Preheat oven 375 F. Halve the 3 zucchinis lengthwise. Hollow out the center of zucchini halves making a space for vegetable/meat filling. (Do not. hollow out too much of the center of the zucchini or the filling will not stay in the zucchini boat). Place zucchini halves in large baking pan with sides which has been sprayed with olive oil. In a large skillet, prepare filling by sauteing sausage on medium high heat until thoroughly cooked. Add onions, peppers, mushrooms, salt. pepper and garlic.

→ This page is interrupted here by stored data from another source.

-- ==== Sys2Proof/Machine/TwinRec.lean ====
section
/-!
DEFINITION. TWIN records (R341, R344): what the driver tells the other members, and the records of checkpoints, releases
and status.
-/

namespace Sys2Proof.Machine

/-- 0 none, 1 twin, 2 triad. -/
def redKind (s : State) : Nat := rd s F.devRedCfg_KIND 0

/-- The other members: 0 behind PORT_A, 1 behind PORT_B. -/
def memberIds (s : State) : List Nat :=
  match redKind s with
  | 1 => [0]
  | 2 => [0, 1]
  | _ => []

/-- The twin port of a member. -/
def memberPort (s : State) (k : Nat) : Nat := if k = 0 then rd s F.devRedCfg_PORT_A 0 else rd s F.devRedCfg_PORT_B 0

/-- What is kept of a member. -/
def mem (s : State) (k : Nat) : Member := mget Member.reset s.red.mems k

/-- The twin logic is changed. -/
def modRed (s : State) (f : Red → Red) : State := { s with red := f s.red }

/-- What is kept of a member is changed. -/
def modMem (s : State) (k : Nat) (f : Member → Member) : State :=
  modRed s (fun r => { r with mems := mset Member.reset r.mems k (f (mem s k)) })

/-- A record waits for a member whose twin link is UP (state 4). -/
def twinPut (s : State) (k : Nat) (r : List Byte) : State :=
  if rd s F.lkStat_STATE (memberPort s k) = 4 then modMem s k (fun m => { m with out := m.out ++ [r] }) else s

/-- A record for every other member. -/
def twinAll (s : State) (r : List Byte) : State := (memberIds s).foldl (fun t k => twinPut t k r) s

/-- This member drives a twin or triad. -/
def isDriver (s : State) : Bool := decide (redKind s ≠ 0) && s.red.drives

/-- The driver tells the followers. -/
def twinTell (s : State) (r : List Byte) : State := if isDriver s then twinAll s r else s

/-- CKPT. -/
def recCkpt (c : Ckpt) : List Byte := [1] ++ leBytes 1 c.axis ++ leBytes 2 c.j ++ leBytes 4 c.crc

/-- CUR. -/
def recCur (n : Nat) (d : TwinDue) : List Byte :=
  [2] ++ leBytes 1 n ++ leBytes 2 d.j ++ leBytes 1 d.outcome ++ leBytes 1 d.range ++ [0, 0] ++ leBytes 4 (tc 32 d.ia)
    ++ leBytes 4 (tc 32 d.ib)

/-- PAIR. -/
def recPair (n : Nat) (usable coast : Bool) (t s1 c3 : Int) : List Byte :=
  [3] ++ leBytes 1 n ++ leBytes 1 (b2n usable + 2 * b2n coast) ++ [0] ++ leBytes 4 (tc 32 t) ++ leBytes 4 (tc 32 s1)
    ++ leBytes 4 (tc 32 c3)

/-- CTRL. -/
def recCtrl (axis j addr val : Nat) : List Byte :=
  [4] ++ leBytes 1 axis ++ leBytes 2 j ++ leBytes 4 (addr % 2 ^ 26) ++ leBytes 8 val

/-- INPUT. -/
def recInput (n j kind : Nat) (bs : List Byte) : List Byte :=
  let pad := (8 - bs.length % 8) % 8
  [5] ++ leBytes 1 n ++ leBytes 2 j ++ leBytes 1 (bs.length / 2) ++ leBytes 1 kind ++ [0, 0] ++ bs ++ List.replicate pad 0

/-- RELEASE. -/
def recRelease (reason : Nat) : List Byte := [6] ++ leBytes 1 reason ++ [0, 0, 0, 0, 0, 0]

/-- SNAP. -/
def recSnap (n j off : Nat) (ws : List Int) : List Byte :=
  [7] ++ leBytes 1 n ++ leBytes 2 j ++ leBytes 2 off ++ leBytes 1 ws.length ++ List.replicate 9 0
    ++ ws.flatMap (fun w => leBytes 8 (tc 64 w))

/-- Length of the record at the front of a string of records. -/
def recLen (bs : List Byte) : Nat :=
  match fieldB bs 0 1 with
  | 1 => 8
  | 2 => 16
  | 3 => 16
  | 4 => 16
  | 5 => 8 + (2 * fieldB bs 4 1 + 7) / 8 * 8
  | 6 => 8
  | 7 => 16 + 8 * fieldB bs 6 1
  | 8 => 8
  | _ => 0

/-- An object of axis `n` as it stands, told at load point `j`; wider objects take consecutive records. -/
def tellObj (s : State) (n j : Nat) (o : ObjId) (i : Nat) : State :=
  let v := getObj s o i
  (List.range ((objRow o).bits / 64 + b2n (decide ((objRow o).bits % 64 ≠ 0)))).foldl
    (fun t k => twinTell t (recCtrl n j (objKey o i) (v / 2 ^ (64 * k) % 2 ^ 64))) s

/-- What an evaluation came to waits for its load point (R341). -/
def noteDue (s : State) (n : Nat) (d : TwinDue) : State :=
  if isDriver s then modRed s (fun r => { r with due := mins r.due n d }) else s

end Sys2Proof.Machine
end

Cook until tender, approximately 5 to 7 minutes. Add jar of Ragu pizza sauce, mixing well and heating through. Divide the filling into the 6 zucchini boats. Top with sliced tomatoes. Spray tops of tomatoes with olive oil spray. Cover with foil. Place in preheated oven and bake 25 to 30 minutes or until zucchinis are fork tender. The last five minutes, top with mozzarella cheese. Bake until melted.

Serves 6

entered by Kathy Rohrbach, Shrewsbury

2004 Pennsylvania "Simply Delicious, Simply Nutritious" Vegetable Recipe Contest


Asian Noodle Salad

Asian Noodle Salad
  • 6 oz Oriental Noodles
  • Dressing:
  • 3 T Soy Sauce - lite
  • 3 T Rice Vinegar
  • 1 T Sesame Oil
  • 1 tsp Sugar
  • 1/2 tsp Five Spice Powder
  • 1 clove Garlic - minced
  • Salad:
  • 1 c Cabbage - red, shredded
  • 1 c Carrots - coarsely shredded
  • 1 c Bell Peppers - strips
  • 1/2 c Green Onions - sliced
  • 1 c Snap Peas - fresh (blanched) or frozen
  • 8 oz Water Chestnuts - sliced, drained and rinsed
  • 2 T Sesame Seeds - toasted

Cook pasta to desired doneness as directed on package. Drain, rinse with cold water and let drain well. In small bowl combine dressing ingredients. Place cooked pasta in a medium bowl. Pour half of the dressing mix over pasta, tossing to coat. Cover and refrigerate 30 minutes to blend flavors. Combine marinated pasta, salad ingredients and remaining dressing, tossing to coat.

Serves 4

Recipe by: Kathy Rohrbaugh, Shrewsbury

Finalist - Appetizers/Snacks/Salads

2005 Pennsylvania "Simply Delicious, Simply Nutritious" Vegetable Recipe Contest


Garden Fresh Salsa

  • 2 Tomatoes - large, seeded, coarsely chopped
  • 1 to 2 Serrano Chile Peppers - seeded and chopped
  • 1/3 c Green Onions - chopped
  • 2 T Cilantro - fresh, chopped
  • 1 clove Garlic - minced
  • 2 T Lime Juice
  • 1/4 tsp Salt
  • 1/2 c Tomato Sauce

In a medium bowl, combine all ingredients and mix well. Cover and refrigerate until serving time. Serve with tortilla chips.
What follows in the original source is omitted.